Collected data

* * * * * * *

/-! ### Deliveries of a barrier (R97, R100, R104) -/

/-- What one reserved delivery keeps, the deliveries of a barrier keep. -/
theorem State.deliverToAll_keeps {P : State → Prop} (body : EntryBody) (rs : List Requester) :
    ∀ s : State, P s → (∀ t p e, P t → P (t.deliverReserved p e)) → P (s.deliverToAll body rs) := by
  induction rs with
  | nil => intro s h _; exact h
  | cons r rs ih => intro s h step; exact ih _ (step s r.port ⟨r.agent, body⟩ h) step

@[simp] theorem State.deliverToAll_interfaces (s : State) (body : EntryBody) (rs : List Requester) : (s.deliverToAll body rs).interfaces = s.interfaces := 
  State.deliverToAll_keeps (P := fun t => t.interfaces = s.interfaces) body rs s rfl fun t p e h => by rw [← h]; simp
@[simp] theorem State.deliverToAll_units (s : State) (body : EntryBody) (rs : List Requester) : (s.deliverToAll body rs).units = s.units := 
  State.deliverToAll_keeps (P := fun t => t.units = s.units) body rs s rfl fun t p e h => by rw [← h]; simp
@[simp] theorem State.deliverToAll_locks (s : State) (body : EntryBody) (rs : List Requester) : (s.deliverToAll body rs).locks = s.locks := 
  State.deliverToAll_keeps (P := fun t => t.locks = s.locks) body rs s rfl fun t p e h => by rw [← h]; simp
@[simp] theorem State.deliverToAll_freeLocks (s : State) (body : EntryBody) (rs : List Requester) : (s.deliverToAll body rs).freeLocks = s.freeLocks := 
  State.deliverToAll_keeps (P := fun t => t.freeLocks = s.freeLocks) body rs s rfl fun t p e h => by rw [← h]; simp
@[simp] theorem State.deliverToAll_freeRecords (s : State) (body : EntryBody) (rs : List Requester) : (s.deliverToAll body rs).freeRecords = s.freeRecords := 
  State.deliverToAll_keeps (P := fun t => t.freeRecords = s.freeRecords) body rs s rfl fun t p e h => by rw [← h]; simp
@[simp] theorem State.deliverToAll_poolPorts (s : State) (body : EntryBody) (rs : List Requester) : (s.deliverToAll body rs).poolPorts = s.poolPorts := 
  State.deliverToAll_keeps (P := fun t => t.poolPorts = s.poolPorts) body rs s rfl fun t p e h => by rw [← h]; simp
@[simp] theorem State.deliverToAll_deadlines (s : State) (body : EntryBody) (rs : List Requester) : (s.deliverToAll body rs).deadlines = s.deadlines := 
  State.deliverToAll_keeps (P := fun t => t.deadlines = s.deadlines) body rs s rfl fun t p e h => by rw [← h]; simp
@[simp] theorem State.deliverToAll_tick (s : State) (body : EntryBody) (rs : List Requester) : (s.deliverToAll body rs).tick = s.tick := 
  State.deliverToAll_keeps (P := fun t => t.tick = s.tick) body rs s rfl fun t p e h => by rw [← h]; simp
@[simp] theorem State.deliverToAll_prescale (s : State) (body : EntryBody) (rs : List Requester) : (s.deliverToAll body rs).prescale = s.prescale := 
  State.deliverToAll_keeps (P := fun t => t.prescale = s.prescale) body rs s rfl fun t p e h => by rw [← h]; simp
@[simp] theorem State.deliverToAll_tickLength (s : State) (body : EntryBody) (rs : List Requester) : (s.deliverToAll body rs).tickLength = s.tickLength := 
  State.deliverToAll_keeps (P := fun t => t.tickLength = s.tickLength) body rs s rfl fun t p e h => by rw [← h]; simp
@[simp] theorem State.deliverToAll_cycleCount (s : State) (body : EntryBody) (rs : List Requester) : (s.deliverToAll body rs).cycleCount = s.cycleCount := 
  State.deliverToAll_keeps (P := fun t => t.cycleCount = s.cycleCount) body rs s rfl fun t p e h => by rw [← h]; simp
@[simp] theorem State.deliverToAll_barriers (s : State) (body : EntryBody) (rs : List Requester) : (s.deliverToAll body rs).barriers = s.barriers := 
  State.deliverToAll_keeps (P := fun t => t.barriers = s.barriers) body rs s rfl fun t p e h => by rw [← h]; simp
@[simp] theorem State.deliverToAll_sessions (s : State) (body : EntryBody) (rs : List Requester) : (s.deliverToAll body rs).sessions = s.sessions := 
  State.deliverToAll_keeps (P := fun t => t.sessions = s.sessions) body rs s rfl fun t p e h => by rw [← h]; simp
@[simp] theorem State.deliverToAll_supervisor (s : State) (body : EntryBody) (rs : List Requester) : (s.deliverToAll body rs).supervisor = s.supervisor := 
  State.deliverToAll_keeps (P := fun t => t.supervisor = s.supervisor) body rs s rfl fun t p e h => by rw [← h]; simp
@[simp] theorem State.deliverToAll_engine (s : State) (body : EntryBody) (rs : List Requester) : (s.deliverToAll body rs).engine = s.engine := 
  State.deliverToAll_keeps (P := fun t => t.engine = s.engine) body rs s rfl fun t p e h => by rw [← h]; simp
@[simp] theorem State.deliverToAll_departureQueue (s : State) (body : EntryBody) (rs : List Requester) : (s.deliverToAll body rs).departureQueue = s.departureQueue := 
  State.deliverToAll_keeps (P := fun t => t.departureQueue = s.departureQueue) body rs s rfl fun t p e h => by rw [← h]; simp
@[simp] theorem State.deliverToAll_resetLow (s : State) (body : EntryBody) (rs : List Requester) : (s.deliverToAll body rs).resetLow = s.resetLow := 
  State.deliverToAll_keeps (P := fun t => t.resetLow = s.resetLow) body rs s rfl fun t p e h => by rw [← h]; simp
@[simp] theorem State.deliverToAll_prstLow (s : State) (body : EntryBody) (rs : List Requester) : (s.deliverToAll body rs).prstLow = s.prstLow := 
  State.deliverToAll_keeps (P := fun t => t.prstLow = s.prstLow) body rs s rfl fun t p e h => by rw [← h]; simp
@[simp] theorem State.deliverToAll_pending (s : State) (body : EntryBody) (rs : List Requester) : (s.deliverToAll body rs).pending = s.pending := 
  State.deliverToAll_keeps (P := fun t => t.pending = s.pending) body rs s rfl fun t p e h => by rw [← h]; simp
@[simp] theorem State.deliverToAll_lock (s : State) (body : EntryBody) (rs : List Requester) (k : LockIndex) : (s.deliverToAll body rs).lock k = s.lock k := 
  State.deliverToAll_keeps (P := fun t => t.lock k = s.lock k) body rs s rfl fun t p e h => by rw [← h]; simp
@[simp] theorem State.deliverToAll_barrier (s : State) (body : EntryBody) (rs : List Requester) (k : BarrierIndex) : (s.deliverToAll body rs).barrier k = s.barrier k := 
  State.deliverToAll_keeps (P := fun t => t.barrier k = s.barrier k) body rs s rfl fun t p e h => by rw [← h]; simp
@[simp] theorem State.deliverToAll_session (s : State) (body : EntryBody) (rs : List Requester) (k : Port) : (s.deliverToAll body rs).session k = s.session k := 
  State.deliverToAll_keeps (P := fun t => t.session k = s.session k) body rs s rfl fun t p e h => by rw [← h]; simp
@[simp] theorem State.deliverToAll_unit (s : State) (body : EntryBody) (rs : List Requester) (k : Port) : (s.deliverToAll body rs).unit k = s.unit k := 
  State.deliverToAll_keeps (P := fun t => t.unit k = s.unit k) body rs s rfl fun t p e h => by rw [← h]; simp
@[simp] theorem State.deliverToAll_attached (s : State) (body : EntryBody) (rs : List Requester) (k : Port) : (s.deliverToAll body rs).attached k = s.attached k := 
  State.deliverToAll_keeps (P := fun t => t.attached k = s.attached k) body rs s rfl fun t p e h => by rw [← h]; simp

* * * * * * *

What is needed is an exact copy of all the records.

/-! ### Deliveries of a barrier (R97, R100, R104) -/

/-- What one reserved delivery keeps, the deliveries of a barrier keep. -/
theorem State.deliverToAll_keeps {P : State → Prop} (body : EntryBody) (rs : List Requester) :
    ∀ s : State, P s → (∀ t p e, P t → P (t.deliverReserved p e)) → P (s.deliverToAll body rs) := by
  induction rs with
  | nil => intro s h _; exact h
  | cons r rs ih => intro s h step; exact ih _ (step s r.port ⟨r.agent, body⟩ h) step

@[simp] theorem State.deliverToAll_interfaces (s : State) (body : EntryBody) (rs : List Requester) : (s.deliverToAll body rs).interfaces = s.interfaces := 
  State.deliverToAll_keeps (P := fun t => t.interfaces = s.interfaces) body rs s rfl fun t p e h => by rw [← h]; simp
@[simp] theorem State.deliverToAll_units (s : State) (body : EntryBody) (rs : List Requester) : (s.deliverToAll body rs).units = s.units := 
  State.deliverToAll_keeps (P := fun t => t.units = s.units) body rs s rfl fun t p e h => by rw [← h]; simp
@[simp] theorem State.deliverToAll_locks (s : State) (body : EntryBody) (rs : List Requester) : (s.deliverToAll body rs).locks = s.locks := 
  State.deliverToAll_keeps (P := fun t => t.locks = s.locks) body rs s rfl fun t p e h => by rw [← h]; simp
@[simp] theorem State.deliverToAll_freeLocks (s : State) (body : EntryBody) (rs : List Requester) : (s.deliverToAll body rs).freeLocks = s.freeLocks := 
  State.deliverToAll_keeps (P := fun t => t.freeLocks = s.freeLocks) body rs s rfl fun t p e h => by rw [← h]; simp
@[simp] theorem State.deliverToAll_freeRecords (s : State) (body : EntryBody) (rs : List Requester) : (s.deliverToAll body rs).freeRecords = s.freeRecords := 
  State.deliverToAll_keeps (P := fun t => t.freeRecords = s.freeRecords) body rs s rfl fun t p e h => by rw [← h]; simp
@[simp] theorem State.deliverToAll_poolPorts (s : State) (body : EntryBody) (rs : List Requester) : (s.deliverToAll body rs).poolPorts = s.poolPorts := 
  State.deliverToAll_keeps (P := fun t => t.poolPorts = s.poolPorts) body rs s rfl fun t p e h => by rw [← h]; simp
@[simp] theorem State.deliverToAll_deadlines (s : State) (body : EntryBody) (rs : List Requester) : (s.deliverToAll body rs).deadlines = s.deadlines := 
  State.deliverToAll_keeps (P := fun t => t.deadlines = s.deadlines) body rs s rfl fun t p e h => by rw [← h]; simp
@[simp] theorem State.deliverToAll_tick (s : State) (body : EntryBody) (rs : List Requester) : (s.deliverToAll body rs).tick = s.tick := 
  State.deliverToAll_keeps (P := fun t => t.tick = s.tick) body rs s rfl fun t p e h => by rw [← h]; simp
@[simp] theorem State.deliverToAll_prescale (s : State) (body : EntryBody) (rs : List Requester) : (s.deliverToAll body rs).prescale = s.prescale := 
  State.deliverToAll_keeps (P := fun t => t.prescale = s.prescale) body rs s rfl fun t p e h => by rw [← h]; simp
@[simp] theorem State.deliverToAll_tickLength (s : State) (body : EntryBody) (rs : List Requester) : (s.deliverToAll body rs).tickLength = s.tickLength := 
  State.deliverToAll_keeps (P := fun t => t.tickLength = s.tickLength) body rs s rfl fun t p e h => by rw [← h]; simp
@[simp] theorem State.deliverToAll_cycleCount (s : State) (body : EntryBody) (rs : List Requester) : (s.deliverToAll body rs).cycleCount = s.cycleCount := 
  State.deliverToAll_keeps (P := fun t => t.cycleCount = s.cycleCount) body rs s rfl fun t p e h => by rw [← h]; simp
@[simp] theorem State.deliverToAll_barriers (s : State) (body : EntryBody) (rs : List Requester) : (s.deliverToAll body rs).barriers = s.barriers := 
  State.deliverToAll_keeps (P := fun t => t.barriers = s.barriers) body rs s rfl fun t p e h => by rw [← h]; simp
@[simp] theorem State.deliverToAll_sessions (s : State) (body : EntryBody) (rs : List Requester) : (s.deliverToAll body rs).sessions = s.sessions := 
  State.deliverToAll_keeps (P := fun t => t.sessions = s.sessions) body rs s rfl fun t p e h => by rw [← h]; simp
@[simp] theorem State.deliverToAll_supervisor (s : State) (body : EntryBody) (rs : List Requester) : (s.deliverToAll body rs).supervisor = s.supervisor := 
  State.deliverToAll_keeps (P := fun t => t.supervisor = s.supervisor) body rs s rfl fun t p e h => by rw [← h]; simp
@[simp] theorem State.deliverToAll_engine (s : State) (body : EntryBody) (rs : List Requester) : (s.deliverToAll body rs).engine = s.engine := 
  State.deliverToAll_keeps (P := fun t => t.engine = s.engine) body rs s rfl fun t p e h => by rw [← h]; simp
@[simp] theorem State.deliverToAll_departureQueue (s : State) (body : EntryBody) (rs : List Requester) : (s.deliverToAll body rs).departureQueue = s.departureQueue := 
  State.deliverToAll_keeps (P := fun t => t.departureQueue = s.departureQueue) body rs s rfl fun t p e h => by rw [← h]; simp
@[simp] theorem State.deliverToAll_resetLow (s : State) (body : EntryBody) (rs : List Requester) : (s.deliverToAll body rs).resetLow = s.resetLow := 
  State.deliverToAll_keeps (P := fun t => t.resetLow = s.resetLow) body rs s rfl fun t p e h => by rw [← h]; simp
@[simp] theorem State.deliverToAll_prstLow (s : State) (body : EntryBody) (rs : List Requester) : (s.deliverToAll body rs).prstLow = s.prstLow := 
  State.deliverToAll_keeps (P := fun t => t.prstLow = s.prstLow) body rs s rfl fun t p e h => by rw [← h]; simp
@[simp] theorem State.deliverToAll_pending (s : State) (body : EntryBody) (rs : List Requester) : (s.deliverToAll body rs).pending = s.pending := 
  State.deliverToAll_keeps (P := fun t => t.pending = s.pending) body rs s rfl fun t p e h => by rw [← h]; simp
@[simp] theorem State.deliverToAll_lock (s : State) (body : EntryBody) (rs : List Requester) (k : LockIndex) : (s.deliverToAll body rs).lock k = s.lock k := 
  State.deliverToAll_keeps (P := fun t => t.lock k = s.lock k) body rs s rfl fun t p e h => by rw [← h]; simp
@[simp] theorem State.deliverToAll_barrier (s : State) (body : EntryBody) (rs : List Requester) (k : BarrierIndex) : (s.deliverToAll body rs).barrier k = s.barrier k := 
  State.deliverToAll_keeps (P := fun t => t.barrier k = s.barrier k) body rs s rfl fun t p e h => by rw [← h]; simp
@[simp] theorem State.deliverToAll_session (s : State) (body : EntryBody) (rs : List Requester) (k : Port) : (s.deliverToAll body rs).session k = s.session k := 
  State.deliverToAll_keeps (P := fun t => t.session k = s.session k) body rs s rfl fun t p e h => by rw [← h]; simp
@[simp] theorem State.deliverToAll_unit (s : State) (body : EntryBody) (rs : List Requester) (k : Port) : (s.deliverToAll body rs).unit k = s.unit k := 
  State.deliverToAll_keeps (P := fun t => t.unit k = s.unit k) body rs s rfl fun t p e h => by rw [← h]; simp
@[simp] theorem State.deliverToAll_attached (s : State) (body : EntryBody) (rs : List Requester) (k : Port) : (s.deliverToAll body rs).attached k = s.attached k := 
  State.deliverToAll_keeps (P := fun t => t.attached k = s.attached k) body rs s rfl fun t p e h => by rw [← h]; simp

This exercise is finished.